Retype, word for word, every line from the one holding "def deliverOrphan (s" through the one holding "true).modGroup place (fun g =>" in the entries below, both included, and only those lines.

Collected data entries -

_____

/-- The faults of a stopped operation delivered to its group, which `deliverTo` says can be done now (R28, R289, R323). -/
def deliverOp (s : State) (o : Op) (st : Stop) : State :=
  let g := s.group o.place
  let d := (s.ctx o.page).d
  let live := ~~~g.exited
  let sent := modOp s o.id (fun o => { o with stop := some { st with sent := true } })
  match st.faults.find? (fun f => asyncDisp d live f == .terminate || asyncDisp d live f == .launch) with
  | some f => doomOp s o f
  | none => match st.faults.find? (fun f => asyncDisp d live f == .handler) with
    | none => parkAsync s o.place o.pc (some o.id) none st.faults
    | some f =>
      let m := handlerLanes d live o st f.code
      match handlerSlot g o m with
      | none => s
      | some slot =>
        let own := if o.collective then m else m &&& ((g.frag slot).map (fun x => x.mask)).getD 0
        let first := (st.faults.find? (fun y => asyncDisp d live y == .handler && y.code == f.code && bit y.mask (ffs m))).getD f
        enterAsync sent o.place slot { first with mask := own } (some o.id) none false

/-- The faults of a stopped operation whose group has ended (R266, R289, R323, R337): records only, or, of a collective operation, the end of the
context. -/
def deliverOrphan (s : State) (o : Op) (st : Stop) : State :=
  let d := (s.ctx o.page).d
  match st.faults.find? (fun f => !(causeOf f.code == cAbsent || causeOf f.code == cProt) && (o.collective || causeOf f.code == cEngine)) with
  | some f => doomOp s o f
  | none => match o.kind, st.faults with
    | .copy _, f :: _ => handOff s o f
    | _, _ =>
    let (ts, s) := postParts s o.page o.place o.pc (some o.id) (joinParts s d st.faults)
    modOp s o.id (fun o => { o with stop := some { st with sent := true, tickets := ts } })

/-- A stream's fault delivered as the fault of an APPOP, which will issue again (R290); in supervisor mode it ends the context (R130). -/
def deliverStream (s : State) (place : Nat) (x : Nat × Nat × Nat × Mask × List FaultInfo) : State :=
  let (slot, snum, entry, m, fs) := x
  let g := s.group place
  let d := (s.ctx g.page).d
  let pc := ((g.frag slot).map (fun f => f.pc - 12)).getD 0
  let st := streamAt s g.team snum
  let s := match st with
    | some st => setStream s g.team snum { st with back := st.back ++ [entry] }
    | none => s
  let undo := fun (s : State) => s.modGroup place (fun g => g.modFrag slot (fun f => { f with wait := none, pc := pc }))
  match fs.find? (fun f => g.h.slot.isSome || dispOf d f.code f.first == .terminate) with
  | some f => doomGroup s place pc { f with mask := if g.h.slot.isSome then m else f.mask }
  | none => match fs.find? (fun f => dispOf d f.code f.first == .handler) with
    | some f => (enterAsync s place slot { f with mask := m } none (some snum) true).modGroup place (fun g =>
        { g with h := { g.h with entry := entry, sid := (st.map (fun x => x.sid)).getD 0, pos := (st.map (fun x => x.posMask entry)).getD 0 } })
    | none => undo (parkAsync s place pc none (some snum) fs)

/-- The operation whose fault is to be delivered next to a group: of those that can be delivered now, the lowest class, then issue order (R30). -/
def nextStopped (s : State) (place : Nat) : Option (Op × Stop) :=
  ((sortBy (fun (a b : Op × Stop) => decide (classOf a.1.op < classOf b.1.op) || (classOf a.1.op == classOf b.1.op && decide (a.1.id ≤ b.1.id)))
    (s.ops.filterMap (fun o => match o.stop with
      | some st => if o.place == place && !st.sent && ((s.group place).ended || (deliverTo s o st).isSome) then some (o, st) else none
      | none => none))).head?)

/-- ASYNC_FAULT_DELIVERY: the fault of an accepted operation, or of a stream whose APPOP waits, reaches its group (R28, R30). -/
def execAsyncFaultDelivery (place : Nat) (s : State) : Host.Outcome State Fault Refusal :=
  match ffind s.groups place with
  | none => event s
  | some g => match nextStopped s place with
    | some (o, st) =>
      if g.ended then event (deliverOrphan s o st)
      else if !atBoundary s g && (heldPop s g).isNone then event s
      else match heldPop s g, decide (classOf o.op ≤ 6) with
        | some x, false => event (deliverStream s place x)
        | _, _ => event (deliverOp s o st)
    | none => match heldPop s g with
        | some x => event (deliverStream s place x)
        | none => event s

/-! ### SVRET (R131) and answers (R218) -/

/-- A stream retries its held entry (R290), if the SNUM still names it. -/
def resumeStream (s : State) (tid snum sid : Nat) : State :=
  match streamAt s tid snum with
  | some x =>
    if x.state != 2 || x.sid != sid then s
    else setStream s tid snum { x with state := 1, entries := x.entries.map (fun e => { e with held := [] }) }
  | none => s

/-- What a returning handler or an answered park lets go on: the operation or the stream (R28, R290). -/
def letGo (s : State) (tid : Nat) (op stream : Option Nat) (sid : Nat) : State :=
  let s := match op with
    | some id => resumeOp s id
    | none => s
  match stream with
  | some n => resumeStream s tid n sid
  | none => s

/-- SVRET's effect after its check: the fragment returns, the slots fill, the operation or stream continues (R131). `last` is the cycle in which
SVRET has issued. -/
def svretDo (s : State) (c : Iss) (last : Nat) : Except CsErr State :=
  let g := s.group c.place
  let f := theFrag s c
  let s := letGo s g.team g.h.op g.h.stream g.h.sid
  let s := leaveHandler s c.place c.slot
  let s := s.modGroup c.place (fun g => (g.travel c.slot (1 + c.st)).modFrag c.slot (fun f =>
    { f with last := last, ready := max f.ready (nowAt s c.place + 1 + c.st) }))
  fillSlots s c f.chl

/-- SVRET (R131, R220). -/
def execSvret (f : F1) (s : State) : Host.Outcome State Fault Refusal :=
  issue (shSvret f) 0x0E 1 f.st (fun c s =>
    let g := s.group c.place
    if (theFrag s c).rsp != g.h.ersp then .trap s [.plain (codeOf 0 cConvergence) c.mask]
    else if !g.fwd.isEmpty then
      .own (s.modGroup c.place (fun g => { g.modFrag c.slot (fun f => { f with last := nowAt s c.place, ready := nowAt s c.place + 1 + c.st }) with
        park := some { tickets := g.fwd, dead := false, slot := c.slot, only := none, op := none, stream := none, svret := true } }))
    else csEff s c.place (svretDo s c (nowAt s c.place))) s

/-- A parked group whose parts are all answered goes on (R131, R218, R220). -/
def unpark (s : State) (place : Nat) (p : Park) : State :=
  let s := s.modGroup place (fun g => { g with park := none })
  let g := s.group place
  if p.svret then
    match g.frag p.slot with
    | some f =>
      let c : Iss := { place := place, slot := p.slot, pc := f.pc, npc := f.pc + 4, op := 0x0E, st := 0, fmt := f.fmt, mask := f.mask,
                       full := f.mask, act := f.mask, sup := true }
      match svretDo s c f.last with
      | .ok s => s
      | .error _ => s
    | none => s
  else
    let s := letGo s g.team p.op p.stream p.sid
    if p.op.isSome || p.stream.isSome then s
    else s.modGroup place (fun g => g.modFrag p.slot (fun f => { f with only := p.only, ready := max f.ready (nowAt s place) }))

/-- What an answer of resume continues in a group (R218). -/
def answerGroup (s : State) (place ticket : Nat) : State :=
  let s := s.modGroup place (fun g => { g with fwd := g.fwd.filter (fun t => t != ticket) })
  match (s.group place).park with
  | none => s
  | some p =>
    if p.dead || !p.tickets.contains ticket then s
    else
      let p := { p with tickets := p.tickets.filter (fun t => t != ticket) }
      if p.tickets.isEmpty then unpark s place p else s.modGroup place (fun g => { g with park := some p })

/-- What an answer of resume continues in an operation whose group is not parked for it (R266, R323). -/
def answerOp (s : State) (id ticket : Nat) : State :=
  match opById s id with
  | none => s
  | some o => match o.kind with
    | .copy c => match c.rem with
      | some (t, _) => if t = ticket then modOp s id (fun o => { o with kind := .copy { c with rem := some (t, true) } }) else s
      | none => s
    | _ => match o.stop with
      | none => s
      | some st =>
        if !st.tickets.contains ticket then s
        else
          let ts := st.tickets.filter (fun t => t != ticket)
          if ts.isEmpty && (ffind s.groups o.place).all (fun g => g.ended) then resumeOp s id
          else modOp s id (fun o => { o with stop := some { st with tickets := ts } })

/-- The part answered with resume (R218): its group, operation or stash line continues. -/
def answerPart (s : State) (page : Nat) (p : Pending) : State :=
  let s := s.setCtx page { s.ctx page with waiting := (s.ctx page).waiting.filter (fun q => q.ticket != p.ticket) }
  let s := match p.op with
    | some id => answerOp s id p.ticket
    | none => s
  let s := match p.place with
    | some pl => answerGroup s pl p.ticket
    | none => s
  match p.line with
  | some (t, w, l) => sweepTeams (writeBack s t w l).2
  | none => s

/-- The unanswered record of a SEQ (R218): also one that is still held for lack of space (log 139). -/
def unanswered (s : State) (page : Nat) (seq : Word) : Option Pending :=
  if seq = 0 then none else (s.ctx page).waiting.find? (fun p => p.frec.seq == seq)

/-! ### Move claims (R224, R225) -/

/-- The leaf of a claim's page: its entry's key, the entry, the page's base in units. -/
def claimLeaf (s : State) (c : Claim) : Option (Nat × DWord × Nat) :=
  match pageOfAsid s c.asid with
  | none => none
  | some page => match walk s (s.ctx page).d (c.unit * 65536) with
    | .leaf lv k e => some (k, e, c.unit * 65536 / 2 ^ levelShift lv * 2 ^ levelShift lv / 65536)
    | _ => none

_____

EXPECTED ANSWER -
def deliverOrphan (s : State) (o : Op) (st : Stop) : State :=
  let d := (s.ctx o.page).d
  match st.faults.find? (fun f => !(causeOf f.code == cAbsent || causeOf f.code == cProt) && (o.collective || causeOf f.code == cEngine)) with
  | some f => doomOp s o f
  | none => match o.kind, st.faults with
    | .copy _, f :: _ => handOff s o f
    | _, _ =>
    let (ts, s) := postParts s o.page o.place o.pc (some o.id) (joinParts s d st.faults)
    modOp s o.id (fun o => { o with stop := some { st with sent := true, tickets := ts } })

/-- A stream's fault delivered as the fault of an APPOP, which will issue again (R290); in supervisor mode it ends the context (R130). -/
def deliverStream (s : State) (place : Nat) (x : Nat × Nat × Nat × Mask × List FaultInfo) : State :=
  let (slot, snum, entry, m, fs) := x
  let g := s.group place
  let d := (s.ctx g.page).d
  let pc := ((g.frag slot).map (fun f => f.pc - 12)).getD 0
  let st := streamAt s g.team snum
  let s := match st with
    | some st => setStream s g.team snum { st with back := st.back ++ [entry] }
    | none => s
  let undo := fun (s : State) => s.modGroup place (fun g => g.modFrag slot (fun f => { f with wait := none, pc := pc }))
  match fs.find? (fun f => g.h.slot.isSome || dispOf d f.code f.first == .terminate) with
  | some f => doomGroup s place pc { f with mask := if g.h.slot.isSome then m else f.mask }
  | none => match fs.find? (fun f => dispOf d f.code f.first == .handler) with
    | some f => (enterAsync s place slot { f with mask := m } none (some snum) true).modGroup place (fun g =>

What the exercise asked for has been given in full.